As a parent new to homeschool programs, the question and decision regarding joining a support group is going to be a very personal one. While joining a homeschool support group is not a requirement of every homeschooling program many experienced homeschool parents will strongly support that you do so.
The first year of homeschool implementation will be full of academic highs and lows; having a support group will provide a sounding board of experience, understanding and empathy. If you are struggling with the idea of committing to a support group, a thorough investigation of your various group options will help to resolve your internal conflict and provide a solution to your confusion. There are many different types of support groups, but it is best to find one that fits your family from the very beginning.
The most common support groups are Christian-based. These groups will often have very specific rules, guidelines and expectations for their members. It is best to evaluate the group dynamics by attending a meeting and observing how parents and children interact with one another. This should be an environment in which you believe you would be comfortable talking about successes and failures.
As you discuss membership with members of the support group, remember to inquire as to any restrictive teaching practices. Many support groups have restrictive teaching methodology requirements, allowing only specific teaching styles to join, such as the structured learning program, the teacher-led classroom and unschooling. It is important to know exactly where you fit in within the social structure of the group before you join.

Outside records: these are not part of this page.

-- ==== Sys2Proof/Machine/State.lean ====
section
/-! DEFINITION. The state of the TM3 block as plain data: the register window, the arrays, the chucks, the group
switches, the sync engine, the remote and twin chucks, integrity, power, firmware and pins; and the block after reset. -/
namespace Sys2Proof.Machine

/-- What stops a command. No command of this model does: an error of the TM3 is a response code, a reply, a sticky bit or
an interrupt line. -/
inductive Fault where
  /-- Raised by no command of the model (safe: nothing stops where the block goes on). -/
  | none
  deriving DecidableEq, Repr

/-- Why a command has no meaning. -/
inductive Refusal where
  /-- A row of the table without a meaning yet, by its mnemonic (safe: the block does more than the model). -/
  | notModelled (mnemonic : String)
  deriving DecidableEq, Repr

/-! ## What the block drives -/

/-- One thing the block drove on its pins (R46, R48, R49, R323), recorded in `State.driven` (log 8). -/
inductive Out where
  /-- A read-lane beat: `RSP_R_CODE`, `RSP_R_TAG`, `RSP_R_LAST`, `RSP_R_DATA` (Table 3.1). -/
  | rspR (port code tag : Nat) (last : Bool) (data : List Byte)
  /-- An acknowledgement-lane response: `RSP_A_CODE`, `RSP_A_TAG`, `RSP_A_INFO`. -/
  | rspA (port code tag : Nat) (info : Word)
  /-- An event on EVT (Table 3.10). -/
  | evt (port code ctx tag : Nat) (info : Word)
  /-- A one-cycle pulse on `WAKE[line]` (R63). -/
  | wake (port line : Nat)
  /-- A one-cycle pulse on `DREQ[line]` of DP0 or DP1 (R64). -/
  | dreq (dp line : Nat)
  /-- A response of the CP register path, `CP_REG_RDATA` (R48). -/
  | reg (rdata : Word)
  /-- `CP_REG_CRD`, with the access's response (R48). -/
  | regCrd
  /-- `REQ_CRD` (R59). -/
  | reqCrd (port : Nat)
  /-- `WD_CRD` (R59). -/
  | wdCrd (port : Nat)
  /-- A packet on `LTX` of RP (`tp` false) or TP (R49). -/
  | ltx (tp : Bool) (h : Pkt) (data : List Byte)
  /-- `LRX_CRD` of RP or TP (R49). -/
  | lrxCrd (tp : Bool)
  /-- A wrapper data register shifted out on `WSO` (Table 14.9). -/
  | wso (value : Nat)
  /-- The boundary register on the signals it covers (`WS_EXTEST`, R323). -/
  | ext (cells : List Bool)
  /-- `FUSE_ADDR` with `FUSE_RD` raised: the read of a fuse word (R320). -/
  | fuseRd (addr : Nat)
  deriving DecidableEq, Repr

/-! ## Line accesses and requests -/

/-- What a line access does at its bank. Offsets and elements count from the line's first. -/
inductive AccOp where
  | read
  /-- Write the listed bytes; `ovf` and `nan` are those of FP32 values converted into FX64 (R171). -/
  | write (cells : Table Byte) (ovf nan : Bool)
  /-- Add binary32 addends, by element 0 to 31 (R167). -/
  | add32 (adds : List (Nat × Nat))
  /-- Add FX64 addends, by element 0 to 15, with the conversion's `ovf_seen` and `nan_seen` (R170). -/
  | addFx (adds : List (Nat × Nat × Bool × Bool))
  deriving DecidableEq, Repr

/-- Who issued a line access and takes its outcome. -/
inductive Dest where
  /-- Line `line` of row `row` of request `uid` of a port. -/
  | req (p uid row line : Nat)
  /-- A prefetch of the run-ahead stream opened under number `gen` (R129). -/
  | stream (p k gen step row line : Nat)
  /-- A line of an accepted data packet (R195). -/
  | batch (pk : Nat)
  /-- A mirror write of the peer (R205). -/
  | mirror (h : Pkt)
  /-- A twin fetch of the peer (R208). -/
  | fetch (h : Pkt)
  /-- A resync read of a dirty unit's line (R210). -/
  | resync
  /-- A checker-space access of CP request `uid` (R233). -/
  | checker (uid : Nat)
  /-- A migration copy of the slice (R228). -/
  | copy (sl : Nat)
  /-- An access of the slice's running shaving (R219). -/
  | shaving (sl : Nat)
  deriving DecidableEq, Repr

As you narrow your search for the right group for your family to join, remember that the home-school co-op you choose will become a social outlet for your family. In discussions with both parents and students, pay close attention to personalities. Ask yourself if there are any individuals that you might view as lifelong friends. Your decision to home-school is a long-term commitment; the co-op that you join will be an active part of that commitment. Therefore, it is important to join a group with members you can be friendly with for many years.

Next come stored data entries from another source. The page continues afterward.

/-- Everything a port's requests can do now: issue in order, record, return credits, answer. -/
def State.settle (s : State) (p : Nat) : State :=
  let pass (s : State) : State :=
    let s := (s.port p).reqs.foldl (fun s r => s.issue p r.uid) s
    let s := (s.port p).reqs.foldl (fun s r => if isAcc (hOpc r.h) then
      (List.range r.rows.length).foldl (State.recordRow p r.uid) s else s) s
    let s := (s.port p).reqs.foldl (fun s r => if r.beats.isEmpty then s else s.payBeats p r.uid) s
    s.drain p
  pass (pass s)

/-- Ports that carry requests. -/
def partnerPorts : List Nat := [0, 1, 2, 3, 4, 5, 6, 7, 8, 9, 12]

/-- Every port's requests go as far as they can. -/
def State.settleAll (s : State) : State := foldState (fun s p => s.settle p) partnerPorts s

end Sys2Proof.Machine
end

These co-op members will provide the academic and social opportunities for you and your children. It is often a good idea to inquire about life experience, life goals, academic goals and personal future goals. If religion is a basic value that you are using to determine your final co-op decision, it is a good idea to discuss religious beliefs and objectives with the members to make sure that you all share common beliefs and ideals. Personal values and morals are also a strong indicator for family homeschool co-ops, visiting these topics might be difficult but could make a large difference in your final membership determination. Don't be afraid to ask the difficult questions, as you don't want to spend a lot of time jumping from co-op to co-op when you could have found the proper group the first time.

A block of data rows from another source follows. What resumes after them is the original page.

/-- The writes of an accepted data packet, as agent 10 (R191, R192). -/
def State.acceptSegment (s : State) (b slot : Nat) (h : Pkt) (data : List Byte) : State :=
  let n := (s.regionAt (s.winBase (kWin h) * 8192)).getD 0
  let fmt := s.rgnFmt n
  let sp := s.segSpan h fmt
  let byte := sp.1 / 8
  let len := sp.2 / 8
  let q : Rounding := { rnd := s.rgnRnd n, seed := s.rgnSeed n, ep := s.epoch slot, bit := sp.1 }
  let bytes := data.take (kDlen h + 1)
  let row := storeRow fmt (kDfmt h) len (s.rgnAnchor n) q (bytes ++ List.replicate (kDlen h + 1 - bytes.length) 0)
  let lines := s.rowLines n byte len
  let op (l : RowLine) : AccOp :=
    if l.scale then .write (lineCells (s.scaleBase n + (s.blocksOf n byte len).1) l.la row.scales fun _ => true) false false
    else
      let fl := (List.range 16).filterMap fun (e : Nat) =>
        let a := 128 * l.la + 8 * e
        if fmt = fmtFx64 ∧ byte ≤ a then row.flags[(a - byte) / 8]? else none
      .write (lineCells byte l.la row.bytes fun _ => true) (fl.any fun f => f.1) (fl.any fun f => f.2)
  let id := s.uid
  let f : PkFly := { id := id, win := kWin h, batch := some b, left := lines.length, code := 0 }
  let s := { s.fresh with rp := { s.rp with fly := s.rp.fly ++ [f] } }
  let s := s.setFld (oSnd (kWin h)) 47 32 (s.tab (oSnd (kWin h)) 47 32 + 1)
  foldState (fun s l => s.sendLine (lineAccess 10 n l (op l) (.batch id))) lines s

/-- What a packet in RP comes to: answered, held for a context miss, or waiting for room in the timed queue. -/
inductive RpTake where
  | done (s : State)
  | miss
  | full

/-- A data packet (Table 9.7). -/
def State.takeData (s : State) (h : Pkt) (data : List Byte) : RpTake :=
  match s.ownerCheck h with
  | .refuse c => .done (s.refusePkt h c)
  | .miss => .miss
  | .pass slot =>
    match s.batchEntry h with
    | none => .done (s.refusePkt h 1)
    | some (b, t) =>
      let c := t.segCode slot h
      if c = 0 then .done ((t.acceptSegment b slot h data).rnack h 0)
      else .done ((if c = 1 then t else t.batchDone b c).refusePkt h c)

/-- A closing packet: it is held (R196). -/
def State.takeClosing (s : State) (h : Pkt) (data : List Byte) : RpTake :=
  match s.ownerCheck h with
  | .refuse c => .done (s.refusePkt h c)
  | .miss => .miss
  | .pass _ =>
    match s.batchEntry h with
    | none => .done (s.refusePkt h 1)
    | some (b, t) =>
      if fld (natLE (data.take 8)) 63 48 = 0 then .done (t.refusePkt h 6)
      else
        let e := (tfind t.rp.batches b).getD OBatch.empty
        .done { t with rp := { t.rp with batches := tset t.rp.batches b { e with closing := some (h, data), since := t.turn } } }

/-- A signal that passes its checks enters the timed queue (R162, R163), judged late or early by `FTIME` at its arrival. -/
def State.queueSignal (s : State) (h : Pkt) (data : List Byte) (arrival : Word) : State :=
  let due := natLE (data.take 8)
  let late := decide (due ≤ arrival.toNat)
  let early := decide (arrival.toNat + 2600 < due)
  let t : TSig :=
    { isFlag := kBit4 h, op := kOp h, ctx := s.winCtx (kWin h), rsid := kRsid h,
      val := BitVec.ofNat 64 (natLE ((data.drop 8).take 8)), due := if early then arrival.toNat + 2600 else due,
      siid := kSiid h, rel := if kRel h then some (kScope h) else none, sport := kSport h, held := false }
  let s := if late then ((s.bump oLate 31 0 1).raise oLate 63 32 (min (arrival.toNat - due) (2 ^ 32 - 1))).setBit oSyncErr 1 else s
  let s := if early then s.setBit oSyncErr 2 else s
  let s := { s with timedQ := s.timedQ ++ [t] }
  s.raise oSyncStat 57 48 s.timedQ.length

/-- A signal (Table 9.7). One whose `KIND` and `OP` name different kinds, of which the manual says nothing, is answered `CTX` as if
its `RSID` did not translate (DESIGN CHOICE, log 42). -/
def State.takeSignal (s : State) (h : Pkt) (data : List Byte) (arrival : Word) : RpTake :=
  match s.ownerCheck h with
  | .refuse c => .done (s.refusePkt h c)
  | .miss => .miss
  | .pass slot =>
    let ok := match s.translate slot (kBit4 h) false (kRsid h) with
      | .local _ => kBit4 h == (kOp h != 0)
      | _ => false
    if !ok then .done (s.refusePkt h 10)
    else if 512 ≤ s.timedQ.length then .full
    else .done ((s.queueSignal h data arrival).rnack h 0)

/-- Acts on a packet in RP, by its type. -/
def State.takePkt (s : State) (h : Pkt) (data : List Byte) (arrival : Word) : RpTake :=
  if kType h = 2 then s.takeSignal h data arrival
  else if kBit4 h then s.takeClosing h data
  else s.takeData h data

/-- A packet that reaches the owner's checks: it waits behind one already held (R162). -/
def State.arrivePkt (s : State) (h : Pkt) (data : List Byte) (arrival : Word) : State :=
  let hold : State := { s with rp := { s.rp with held := s.rp.held ++ [(h, data, arrival)] } }
  if s.rp.held ≠ [] then hold
  else match s.takePkt h data arrival with
    | .done t => t
    | _ => hold

/-- Held packets go on in order, as far as they can. `fuel` bounds them. -/
def State.serveHeld (s : State) : Nat → State
  | 0 => s
  | n + 1 =>
    match s.rp.held with
    | [] => s
    | (h, d, a) :: rest =>
      match { s with rp := { s.rp with held := rest } }.takePkt h d a with
      | .done t => t.serveHeld n
      | _ => s

/-! ## Application at the owner as port 10 (R147, R156, R162, R196) -/

/-- An operation of port 10 is held at a ring's bound. -/
def State.rpHeld (s : State) : Bool := s.timedQ.any (fun t => t.held) || s.rp.batches.any fun e => e.2.ringHeld

/-- The counter or flag a queued signal names. -/
def State.sigPhys (s : State) (t : TSig) : Option Nat :=
  match s.slotOf t.ctx with
  | none => none
  | some i => match s.translate i t.isFlag false t.rsid with
    | .local n => some n
    | _ => none

/-- Applies a signal to its counter or flag; none where its ring holds it. -/
def State.applySignal (s : State) (t : TSig) (n : Nat) : Option State :=
  let m : Modif := { port := t.sport, rel := t.rel, iid := some t.siid }
  if t.isFlag then some (s.putFlg n (t.op == 1) m)
  else if s.fits n t.val.toNat then some (s.addCtr n t.val.toNat m)
  else none

/-- Queued signals that are due, in the order of R147. -/
def State.dueSignals (s : State) : List TSig :=
  (s.timedQ.filter fun t => decide (t.due ≤ s.ftime.toNat)).foldl (fun acc t =>
    let before (x : TSig) : Bool := decide (x.due < t.due) || (x.due == t.due && decide (x.siid ≤ t.siid))
    acc.takeWhile before ++ [t] ++ acc.dropWhile before) []

/-- Takes one signal out of the timed queue. -/
def State.dropSignal (s : State) (t : TSig) : State := { s with timedQ := s.timedQ.eraseIdx (s.timedQ.idxOf t) }

/-- What follows room in the timed queue: held packets go on, receive credits are returned. -/
def State.afterSignal (s : State) : State := (s.serveHeld (s.rp.held.length + 1)).repayLink false

/-- A batch has all its packets done, and its closing packet waits for its end (R196). -/
def OBatch.complete (e : OBatch) : Bool := e.closing.any fun c => decide (natLE (c.2.take 4) ≤ e.done)

/-- The context of a batch's window is bound and not resident: its counter is reached through a context miss (R151). -/
def State.closeMisses (s : State) (e : OBatch) : Bool := s.isBound (s.winCtx e.win) && (s.slotOf (s.winCtx e.win)).isNone

/-- Code and effect of a batch whose packets are all done: the counter is advanced or not, the answer sent, the entry freed;
none where the ring holds the advance, or the window's context is not resident (R151, R196). -/
def State.closeBatch (s : State) (b : Nat) (e : OBatch) (h : Pkt) (data : List Byte) : Option State :=
  let w := natLE (data.take 8)
  if s.closeMisses e then none else
  let n := match s.slotOf (s.winCtx e.win) with
    | none => SyncRef.bad
    | some i => s.translate i false false (fld w 47 32)
  match n with
  | .local k =>
    if e.worst = 0 ∨ e.worst = 12 then
      let m : Modif := { port := e.sport, rel := if kRel h then some (kScope h) else none, iid := some e.siid }
      if s.fits k (fld w 63 48) then some (((s.addCtr k (fld w 63 48) m).rnack h e.worst).freeBatch b) else none
    else some ((s.rnack h e.worst).freeBatch b)
  | _ => some ((s.rnack h (worst e.worst 10)).freeBatch b)

end Sys2Proof.Machine
end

Parents that undertake a homeschool program have an educational goal in mind for their children. It is the children that motivate the decision to leave an occupation and begin school again, through the homeschool curriculum. As you begin to seek out a homeschool program, it is important to determine whether your educational objective is a teacher-centered or student-centered environment.
Many families begin homeschooling because they are interested in supporting their child's personal academic growth through their own unique perspective and interests. In this case, the curriculum used in the homeschool classroom would be student-centered -- an academic program that is led by the student and scaffolded by the teacher. This is an environment that encourages free exploration, curiosity, independent thinking and personal growth. It is a classroom in which the teacher does not do tasks in which the student is capable of doing.
The child-centered curriculum is built upon supporting the independent thinking of the learner, often called “unschooling.” In the student-centered learning programs, the teacher becomes a co-learner if the child's interest extends beyond the teacher/parent's own knowledge. A child benefits from observing his or her teacher/parent involved in the learning process, as this proves that life provides an ongoing education for everyone.
In the teacher-centered or teacher-directed classroom, the teacher has an established curriculum that must be followed in order to meet standardized benchmarks for each learner. The pace is continuous and does not slow down for those that fall behind. If a student asks a question that is not in line with the current academic goals, the question is dismissed politely and the educational topic continues on track. There are many that prefer this type of educational environment for their children, but most homeschool parents do not want to participate in a teacher-directed learning environment. As you preview and visit different co-ops, make sure to identify which teaching style is used in the classroom.
Once you have narrowed your search down to two or three possible homeschool co-ops that match your personal goals, it is time to meet with each co-op director to establish the educational format, goals and requirements for membership. Get as many detailed program descriptions in writing, as these documents will insure that you have a strong grasp on the co-ops educational policies and procedures.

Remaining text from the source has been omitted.